The SF Funk Festival — the world’s only such event of its kind — is back for its third cosmic slop-filled year. And glory be to Bootzilla, the lineup has more heat than a red-hot mama from Louisiana. The funk begins to flow Wednesday at the Elbo Room, when local jazz-funksters Top Four Flights and crate-digger supreme DJ Cool Chris hold forth. Take a pause for the cause and return refreshed for Friday’s Great American Music Hall showcase, when Oakland’s funk-rock-jazz masters the Headhunters prove they’ve still got the groove, even without Herbie. Saturday, legendary party-rocker Grandmaster Flash headlines DJ Night at Mission Rock, plus DJs Riddm, Andrew Jervis, Greyboy, Zeph, Ren, Motion Potion, and Michael Erickson, spinning breakbeats until the daybreak. Come get your hardcore jollies on, until all your goodies are gone. (E.K.A.)

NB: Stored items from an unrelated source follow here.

/-- An addition keeps a list of at most 16 tags at that and free of doubles (R54). -/
theorem barsAfter_length_le {l : List BarEntry} (size : l.length ≤ 16) (e : BarEntry) :
    (barsAfter l e).length ≤ 16 := by
  unfold barsAfter
  split
  · rename_i found
    obtain ⟨x, hx, same⟩ := List.any_eq_true.mp found
    have shorter : (l.filter fun x => x.tag != e.tag).length < l.length :=
      List.length_filter_lt_length_iff_exists.mpr ⟨x, hx, by simpa using same⟩
    simp only [List.length_append, List.length_singleton]
    omega
  · split
    · simp only [List.length_append, List.length_singleton]
      omega
    · simp only [List.length_append, List.length_tail, List.length_singleton]
      omega

theorem barsAfter_distinct {l : List BarEntry} (distinct : (l.map fun e => e.tag).Nodup) (e : BarEntry) :
    ((barsAfter l e).map fun x => x.tag).Nodup := by
  have newest {m : List BarEntry} (sub : m.Sublist l) (new : ∀ x ∈ m, x.tag ≠ e.tag) :
      ((m ++ [e]).map fun x => x.tag).Nodup := by
    rw [List.map_append, List.map_singleton]
    refine List.Nodup.append (distinct.sublist (sub.map _)) (List.nodup_singleton _) ?_
    simpa using new
  unfold barsAfter
  split
  · exact newest List.filter_sublist (by simp)
  · rename_i absent
    have new : ∀ x ∈ l, x.tag ≠ e.tag := by simpa using absent
    split
    · exact newest (.refl l) new
    · exact newest (List.tail_sublist l) fun x hx => new x (List.mem_of_mem_tail hx)

theorem State.Bounded.addBar (h : s.Bounded) (t : Tag) (r : BarReason) (o : Station) : (s.addBar t r o).Bounded := by
  have size := barsAfter_length_le h.queues.bars { tag := t, reason := r, origin := o }
  have distinct := barsAfter_distinct h.bars { tag := t, reason := r, origin := o }
  rw [← State.addBar_bars] at size distinct
  refine ⟨⟨?_, ?_, ?_, size⟩, distinct, fun c => ?_⟩
  · simpa using h.queues.inbox
  · simpa using h.queues.outbox
  · simpa using h.queues.directives
  · unfold State.addBar
    dsimp only
    split
    · exact h.counters c
    · split
      · exact h.counters c
      · rw [State.counter_bump]
        split
        · exact min_le_right ..
        · exact h.counters c

/-! ### What departures, bursts and verdicts leave alone -/

/-- Only the homes, the bar list, the directive queue, the outbox, the Live bank, the light and rogue monitors, the
counters and the frames handed on may change, and the sizes and ranges are kept. -/
structure State.Sweeps (s t : State) : Prop where
  straps : t.straps = s.straps
  clock : t.clock = s.clock
  enrol : t.enrol = s.enrol
  planner : t.planner = s.planner
  rx : t.rx = s.rx
  ring : t.ring = s.ring
  setup : t.setup = s.setup
  waited : t.waited = s.waited
  pending : t.pending = s.pending
  framer : t.framer = { s.framer with queue := t.framer.queue }
  bus : t.bus = { s.bus with outbox := t.bus.outbox }
  banks : t.banks = { s.banks with live := t.banks.live }
  bounded : s.Bounded → t.Bounded

theorem State.Sweeps.refl (s : State) : s.Sweeps s := ⟨rfl, rfl, rfl, rfl, rfl, rfl, rfl, rfl, rfl, rfl, rfl, rfl, id⟩

theorem State.Sweeps.trans (h : s.Sweeps t) (g : t.Sweeps u) : s.Sweeps u where
  straps := g.straps.trans h.straps
  clock := g.clock.trans h.clock
  enrol := g.enrol.trans h.enrol
  planner := g.planner.trans h.planner
  rx := g.rx.trans h.rx
  ring := g.ring.trans h.ring
  setup := g.setup.trans h.setup
  waited := g.waited.trans h.waited
  pending := g.pending.trans h.pending
  framer := by rw [g.framer, h.framer]
  bus := by rw [g.bus, h.bus]
  banks := by rw [g.banks, h.banks]
  bounded := g.bounded ∘ h.bounded

theorem State.Sweeps.ite {c : Prop} [Decidable c] (h : s.Sweeps t) (k : s.Sweeps u) :
    s.Sweeps (if c then t else u) := by
  split
  · exact h
  · exact k

theorem State.Sweeps.foldl {α : Type} {f : State → α → State} (h : ∀ (s : State) a, s.Sweeps (f s a)) (l : List α)
    (s : State) : s.Sweeps (l.foldl f s) := by
  induction l generalizing s with
  | nil => exact .refl s
  | cons a l ih => exact (h s a).trans (ih _)

/-- A change of the homes, the light and rogue monitors, the Live bank and the frames handed on. -/
theorem State.Sweeps.inner (h : t = { s with
      homes := t.homes, light := t.light, rogue := t.rogue, banks := { s.banks with live := t.banks.live }
      toSwitch := t.toSwitch }) : s.Sweeps t := by
  rw [h]
  exact ⟨rfl, rfl, rfl, rfl, rfl, rfl, rfl, rfl, rfl, rfl, rfl, rfl, fun b => b.of_eq rfl rfl rfl rfl⟩

theorem State.Sweeps.bump (h : s.Sweeps t) (c : Counter) : s.Sweeps (t.bump c) :=
  h.trans ⟨rfl, rfl, rfl, rfl, rfl, rfl, rfl, rfl, rfl, rfl, rfl, rfl, fun b => b.bump c⟩

theorem State.Sweeps.bump_if {c : Prop} [Decidable c] (h : s.Sweeps t) (k : Counter) :
    s.Sweeps (if c then t.bump k else t) :=
  .ite (h.bump k) h

theorem State.Sweeps.modHome (h : s.Sweeps t) (i : HomeIdx) (f : Home → Home) : s.Sweeps (t.modHome i f) :=
  h.trans (.inner rfl)

theorem State.Sweeps.modEntry (h : s.Sweeps t) (i : HomeIdx) (f : Entry → Entry) : s.Sweeps (t.modEntry i f) :=
  h.modHome ..

theorem State.Sweeps.modProgress (h : s.Sweeps t) (i : HomeIdx) (f : Progress → Progress) :
    s.Sweeps (t.modProgress i f) :=
  h.modHome ..

theorem State.Sweeps.setHome (h : s.Sweeps t) (i : HomeIdx) (k : Home) : s.Sweeps (t.setHome i k) :=
  h.trans (.inner rfl)

theorem State.Sweeps.setProbes (h : s.Sweeps t) (l : List HomeIdx) : s.Sweeps (t.setProbes l) := h.trans (.inner rfl)

theorem State.Sweeps.rogue (h : s.Sweeps t) (r : Rogue) : s.Sweeps { t with rogue := r } := h.trans (.inner rfl)

theorem State.Sweeps.clearStreaks (h : s.Sweeps t) : s.Sweeps t.clearStreaks := h.rogue _

theorem State.Sweeps.post (h : s.Sweeps t) (room : t.outRoom = true) (m : OutMsg) : s.Sweeps (t.post m) :=
  h.trans ⟨rfl, rfl, rfl, rfl, rfl, rfl, rfl, rfl, rfl, rfl, rfl, rfl, fun b => b.post room m⟩

theorem State.Sweeps.raise (h : s.Sweeps t) (n : Notice) : s.Sweeps (t.raise n) := by
  unfold State.raise
  split
  · exact (h.post ‹_› _).bump _
  · exact h.bump _

theorem State.Sweeps.sendPeer (h : s.Sweeps t) (m : OutMsg) : s.Sweeps (t.sendPeer m) := by
  unfold State.sendPeer
  split
  · exact h.post ‹_› _
  · exact h.bump _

Bill Staines reckons he’s traveled over a million miles on a never-ending tour of one-nighters, making him a real troubadour. Although his songs have been covered by Nanci Griffith and Jerry Jeff Walker and he has just released his 23rd album, he remains almost unknown outside of folk music circles. A worthy successor to Woody Guthrie, Staines creates beautifully melodic songs about the real lives of real people are full of understanding and compassion. Monday at the Freight & Salvage. 510-548-1761. (j.p.)